**What is required**
If a line of the listing contains the string "operands", return that line.

|---|

-- ==== Sys2Proof/Tests/Slice0.lean ====
section
/-! SUPPORT. Tests: ill-formed terms are refused, words written out from the encodings decode as they should, one-step tests
whose results come from spec/95_test_vectors.md, and for every statement with hypotheses a state that meets them. -/

namespace Sys2Proof.Tests

open Sys2Proof Sys2Proof.Machine Sys2Proof.Config

/-! ## Helpers -/

/-- One field of the next state, if there is one. -/
def field {α : Type} (f : State → α) : Result → Option α
  | .next t => some (f t)
  | .fault _ => none
  | .refused _ => none

/-- The state right after reset with the given bytes on offer. -/
def offered (bytes : List Byte) : State := { State.reset with input := bytes }

/-- Right after reset, but pipelined with queues of `depth` tokens. -/
def piped (depth : Nat) : State := State.resetWith { fifoDepth := depth, rspqDepth := 1, shaEngines := 1, fused := false }

/-- The accumulator of a payload, after reset. -/
def withStream (p : List Byte) : State := { State.reset with core := streamCore p }

/-- `s` with its layers replaced, those not given being empty. -/
def withLayers (ls : List Layer) (s : State) : State :=
  { s with core := { s.core with layers := ls ++ List.replicate (32 - ls.length) Layer.empty } }

/-- `s` with its payload count replaced. -/
def withTotal (n : Nat) (s : State) : State := { s with core := { s.core with total := BitVec.ofNat 64 n } }

/-- `s` with `n` bytes `b` in its carry buffer. -/
def withCarry (n : Nat) (b : Byte) (s : State) : State :=
  { s with core := { s.core with carry := (List.range n).map fun i => (i, b), clen := n } }

/-- `s` with a DIGEST (`sized`) or SUM in progress that waits for the root. -/
def awaiting (sized : Bool) (root : Option Root) (s : State) : State :=
  { s with core := { s.core with root := root }, parser := { s.parser with saved := some s.core }, job := [.await sized] }

def running (slot : Option Node) (q : List Token) : Layer := { active := true, slot := slot, q := q }

def resting (slot : Option Node) (q : List Token) : Layer := { active := false, slot := slot, q := q }

/-- 32 bytes printed as a hex string, byte 0 first. -/
def printed (n : Nat) : List Byte := (leBytes 32 n).reverse

/-- The commitment of 127 bytes `cc` (V-A6). -/
def commCc : List Byte := printed 0xc2ac699bb26693c01abe4a93551de64fd72b45404fb7320c416705dde7b2a426

/-! ## Well-formedness -/

theorem test_wf_refuses_non_fr32_node : (Instr.layerNode (BitVec.allOnes 256)).wellFormed = false := by decide

theorem test_wf_refuses_bit_254 : (Instr.layerNode (1#256 <<< 254)).wellFormed = false := by decide

theorem test_wf_accepts_fr32_node : (Instr.layerNode (1#256 <<< 253)).wellFormed = true := by decide

theorem test_wf_refuses_short_payload : (AsmLine.write 3#56 [0xaa#8, 0xbb#8]).wellFormed = false := by decide

theorem test_wf_refuses_long_commitment : (AsmLine.extend 1#56 [0xaa#8, 0xbb#8] 128#64 128#64).wellFormed = false := by decide

theorem test_wf_refuses_short_commitment : (AsmLine.extend32 [0xaa#8] 128#64 128#64).wellFormed = false := by decide

/-! ## Decoding: words written out from rules R71, R78, R79 and R84, and V-I1 to V-I6 -/

theorem test_decode_write : decodeBytes [0x01#8, 0xc8#8, 0#8, 0#8, 0#8, 0#8, 0#8, 0#8] = .ok (.write 200#56) := by decide

theorem test_decode_write_top_bit : decodeBytes [0x01#8, 0#8, 0#8, 0#8, 0#8, 0#8, 0#8, 0x80#8] =
    .ok (.write 0x80000000000000#56) := by decide

theorem test_decode_digest : decodeBytes [0x02#8, 0#8, 0#8, 0#8, 0#8, 0#8, 0#8, 0#8] = .ok .digest := by decide

theorem test_decode_sum : decodeBytes [0x03#8, 0#8, 0#8, 0#8, 0#8, 0#8, 0#8, 0#8] = .ok .sum := by decide

theorem test_decode_reset : decodeBytes [0x04#8, 0#8, 0#8, 0#8, 0#8, 0#8, 0#8, 0#8] = .ok .reset := by decide

theorem test_decode_extend : decodeBytes [0x05#8, 0x20#8, 0x01#8, 0#8, 0#8, 0#8, 0#8, 0#8] = .ok (.extend 288#56) := by decide

theorem test_decode_block_size : decodeBytes [0x06#8, 0#8, 0#8, 0#8, 0#8, 0#8, 0#8, 0#8] = .ok .blockSize := by decide

theorem test_decode_digest_size : decodeBytes [0x07#8, 0#8, 0#8, 0#8, 0#8, 0#8, 0#8, 0#8] = .ok .digestSize := by decide

/-- Node byte 1 is bits 15 to 8 of the token (rule R84). -/
theorem test_decode_node : decodeToken (BitVec.setWidth 257 0x200#256) = .layerNode (nodeOfBytes (0#8 :: 2#8 :: List.replicate 30 0#8)) := by decide

/-- The node bits of a CLOSE are ignored (rule R84). -/
theorem test_decode_close : decodeToken (BitVec.setWidth 257 0x200#256 ||| closeToken) = .layerClose := by decide +kernel

theorem test_decode_zero_is_illegal :
    decodeBytes (List.replicate 8 0#8) = .error (.reservedOpcode 0x00#8) := by decide

theorem test_decode_eight_is_illegal :
    decodeBytes [0x08#8, 0#8, 0#8, 0#8, 0#8, 0#8, 0#8, 0#8] = .error (.reservedOpcode 0x08#8) := by decide

theorem test_decode_ones_is_illegal :
    decodeBytes (List.replicate 8 0xff#8) = .error (.reservedOpcode 0xff#8) := by decide

theorem test_decode_reset_with_arg_is_illegal :
    decodeBytes [0x04#8, 0#8, 0#8, 0#8, 0#8, 0#8, 0#8, 0x80#8] = .error (.nonzeroArg 0x04#8 0x80000000000000#56) := by decide

theorem test_decode_short_is_refused : decodeBytes [0x02#8] = .error (.wrongLength 1) := by decide

/-- The example of rule R87. -/
theorem test_assemble_write :
    assemble (.zwrite 65#56) = [0x01#8, 0x41#8, 0#8, 0#8, 0#8, 0#8, 0#8, 0#8] ++ List.replicate 65 0#8 := by decide

/-- `DIGEST_TO` (rule R88): the commitment and the size of the response become the operands. -/
theorem test_digest_to :
    digestToExtend 1024#64 (0x00#8 :: (commCc ++ le64 128#64)) =
      some ([0x05#8, 0x20#8, 0#8, 0#8, 0#8, 0#8, 0#8, 0#8] ++ commCc ++ [0x80#8, 0#8, 0#8, 0#8, 0#8, 0#8, 0#8, 0#8] ++
        [0#8, 0x04#8, 0#8, 0#8, 0#8, 0#8, 0#8, 0#8]) := by decide

/-! ## One step of each instruction -/

/-- Rule R150's example: `CLEN = 73` and `TOTAL = 200` after `WRITE 200`. -/
theorem test_write_200 :
    field (fun t => (t.core.clen, t.core.total, t.rspq)) (exec (.write 200#56) (offered (List.replicate 200 0#8))) =
      some (73, 200#64, [[0x00#8, 0xc8#8, 0#8, 0#8, 0#8, 0#8, 0#8, 0#8, 0#8]]) := by decide +kernel

/-- V-A29 and V-A28: ten bytes fit below `MaxPiecePayload`, eleven do not. -/
theorem test_write_at_the_limit :
    field (fun t => (t.core.total, t.rspq))
        (exec (.write 10#56) (withTotal (maxPiecePayload - 10) (offered (List.replicate 10 0#8)))) =
      some (BitVec.ofNat 64 maxPiecePayload, [[0x00#8, 0x0a#8, 0#8, 0#8, 0#8, 0#8, 0#8, 0#8, 0#8]]) ∧
    field (fun t => (t.core.total, t.core.clen, t.input, t.rspq))
        (exec (.write 11#56) (withTotal (maxPiecePayload - 10) (offered (List.replicate 12 0#8)))) =
      some (BitVec.ofNat 64 (maxPiecePayload - 10), 0, [0#8], [[0x01#8]]) := by decide +kernel

/-- V-A1: the digest of 65 zero bytes is `P[2]`, of padded size 128. -/
theorem test_digest_65_zeros :
    field State.rspq (exec .digest (withCarry 65 0#8 (withTotal 65 State.reset))) =
      some [0x00#8 :: (printed 0x3731bb99ac689f66eef5973e4a94da188f4ddcae580724fc6f3fd60dfd488333 ++
        [0x80#8, 0#8, 0#8, 0#8, 0#8, 0#8, 0#8, 0#8])] := by decide +kernel

/-- V-A21 and V-A25: 64 bytes are too few, and they are kept. -/
theorem test_digest_64 :
    field (fun t => (t.core.total, t.core.clen, t.rspq)) (exec .digest (withCarry 64 0#8 (withTotal 64 State.reset))) =
      some (64#64, 64, [[0x02#8]]) := by decide +kernel

/-- V-A26: SUM of 127 bytes `cc` answers the commitment without a size. -/
theorem test_sum_cc :
    field State.rspq (exec .sum (withStream (List.replicate 127 0xcc#8))) = some [0x00#8 :: commCc] := by
  decide +kernel

/-- V-A27: SUM of nothing enters FATAL. -/
theorem test_sum_of_nothing :
    field (fun t => (t.fatal, t.fatalCause, t.rspq)) (exec .sum State.reset) = some (true, 0x02#8, [[0x09#8, 0x02#8]]) := by decide +kernel

/-- RESET's example: the bytes before it leave no trace. -/
theorem test_reset :
    field (fun t => (t.core, t.rspq)) (exec .reset (withCarry 100 0xff#8 (withTotal 100 State.reset))) =
      some (Core.empty, [[0x00#8]]) := by decide +kernel

/-- V-F2: under FATAL it clears nothing. -/
theorem test_reset_under_fatal :
    field (fun t => (t.fatal, t.core.total, t.rspq))
        (exec .reset { withTotal 5 State.reset with fatal := true, fatalCause := 0x02#8 }) =
      some (true, 5#64, [[0x09#8, 0x02#8]]) := by decide +kernel

/-- V-X2: one step, from 128 to 256. -/
theorem test_extend_one_step :
    field State.rspq (exec (.extend 32#56) (offered (commCc ++ le64 128#64 ++ le64 256#64))) =
      some [0x00#8 :: printed 0xfc018f905e7807110a44598edb15679a42a5e5ff3d187e23e6c147c3cbbe471b] := by decide +kernel

/-- V-X11: `CLEN = 0` has 16 operand bytes and is answered `03`. -/
theorem test_extend_clen_zero :
    field (fun t => (t.rspq, t.input)) (exec (.extend 0#56) (offered (le64 128#64 ++ le64 128#64 ++ [0xaa#8]))) =
      some ([[0x03#8]], [0xaa#8]) := by decide +kernel

/-- V-R3 and V-R4. -/
theorem test_size_queries :
    field State.rspq (exec .blockSize State.reset) = some [[0x00#8, 0x7f#8, 0#8, 0#8, 0#8, 0#8, 0#8, 0#8, 0#8]] ∧
      field State.rspq (exec .digestSize State.reset) = some [[0x00#8, 0x20#8, 0#8, 0#8, 0#8, 0#8, 0#8, 0#8, 0#8]] := by decide +kernel

/-- Rule R122: two zero leaves give `P[1]` at layer 1, which is started. -/
theorem test_node_pairs :
    field (fun t => t.core.layers.take 2)
        (exec (.layerNode 0#256) (withLayers [running (some 0#256) [nodeToken 0#256]] State.reset)) =
      some [running none [], running (some (tower 1)) []] := by decide +kernel

/-- Rule R140: with `FUSED = 0` the parent is queued, as `H(slot, new)` (V-H3: the operands' order). -/
theorem test_node_pairs_in_order :
    field (fun t => (t.core.layers.getD 1 Layer.empty).q)
        (exec (.layerNode (nodeOfBytes ((List.range 32).map fun i => BitVec.ofNat 8 (32 + i))))
          (withLayers [running (some (nodeOfBytes ((List.range 32).map (BitVec.ofNat 8)))) []] (piped 2))) =
      some [nodeToken (nodeOfBytes (printed 0xfdeab9acf3710362bd2658cdc9a29e8f9c757fcf9811603a8c447cd1d9151108))] := by decide +kernel

/-- Rule R125's example: layer 2 publishes. -/
theorem test_close_publishes :
    field (fun t => t.core.root)
        (exec .layerClose (withLayers [running none [], running none [], running (some 7#256) []] State.reset)) =
      some (some { node := 7#256, layer := 2#5 }) := by decide +kernel

/-- Rule R129: nothing to publish is the internal fault. -/
theorem test_close_of_nothing :
    field (fun t => (t.fatal, t.fatalCause, t.core.root)) (exec .layerClose State.reset) = some (true, 0x0A#8, none) := by decide +kernel

/-- V-E4, leaf 1. -/
theorem test_expand_inc_leaf1 :
    (expandLeaves ((List.range 127).map (BitVec.ofNat 8)))[1]? =
      some (nodeOfBytes (printed 0x8084888c9094989ca0a4a8acb0b4b8bcc0c4c8ccd0d4d8dce0e4e8ecf0f4f83c)) := by decide +kernel

/-- V-H2: the mask clears bits 7 and 6 of byte 31. -/
theorem test_node_hash_masks :
    nodeHash (BitVec.allOnes 256) (BitVec.allOnes 256) =
      nodeOfBytes (printed 0x8667e718294e9e0df1d30600ba3eeb201f764aad2dad72748643e4a285e1d137) := by decide +kernel

/-- A command word placed by the host's interface is fetched and run as the first instruction after reset. -/
theorem test_step_runs_the_fetched_command :
    field (fun t => (t.rspq, t.input)) (step (State.reset.withFetchWord 64 0x06)) =
      some ([[0x00#8, 0x7f#8, 0#8, 0#8, 0#8, 0#8, 0#8, 0#8, 0#8]], []) := by decide +kernel

/-- So is a token: layer 0 stores the node and its queue is empty again. -/
theorem test_step_runs_the_fetched_token :
    field (fun t => t.core.layers.head?) (step (State.reset.withFetchWord 264 0x09)) =
      some (some (resting (some 9#256) [])) := by decide +kernel

/-! ## Witnesses: for every statement with hypotheses, states and operands that meet them together -/

theorem witness_DecodedWordIsItsEncoding :
    (∃ (w : CmdWord) (i : Instr), decodeCmdWord w = .ok i) ∧ ∃ (t : Token) (n : Node), decodeToken t = .layerNode n :=
  ⟨⟨0x2001#64, .write 0x20#56, by decide⟩, ⟨nodeToken 5#256, 5#256, by decide +kernel⟩⟩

|---|

**Answer section**
/-- `DIGEST_TO` (rule R88): the commitment and the size of the response become the operands. -/
/-- Rule R140: with `FUSED = 0` the parent is queued, as `H(slot, new)` (V-H3: the operands' order). -/
/-! ## Witnesses: for every statement with hypotheses, states and operands that meet them together -/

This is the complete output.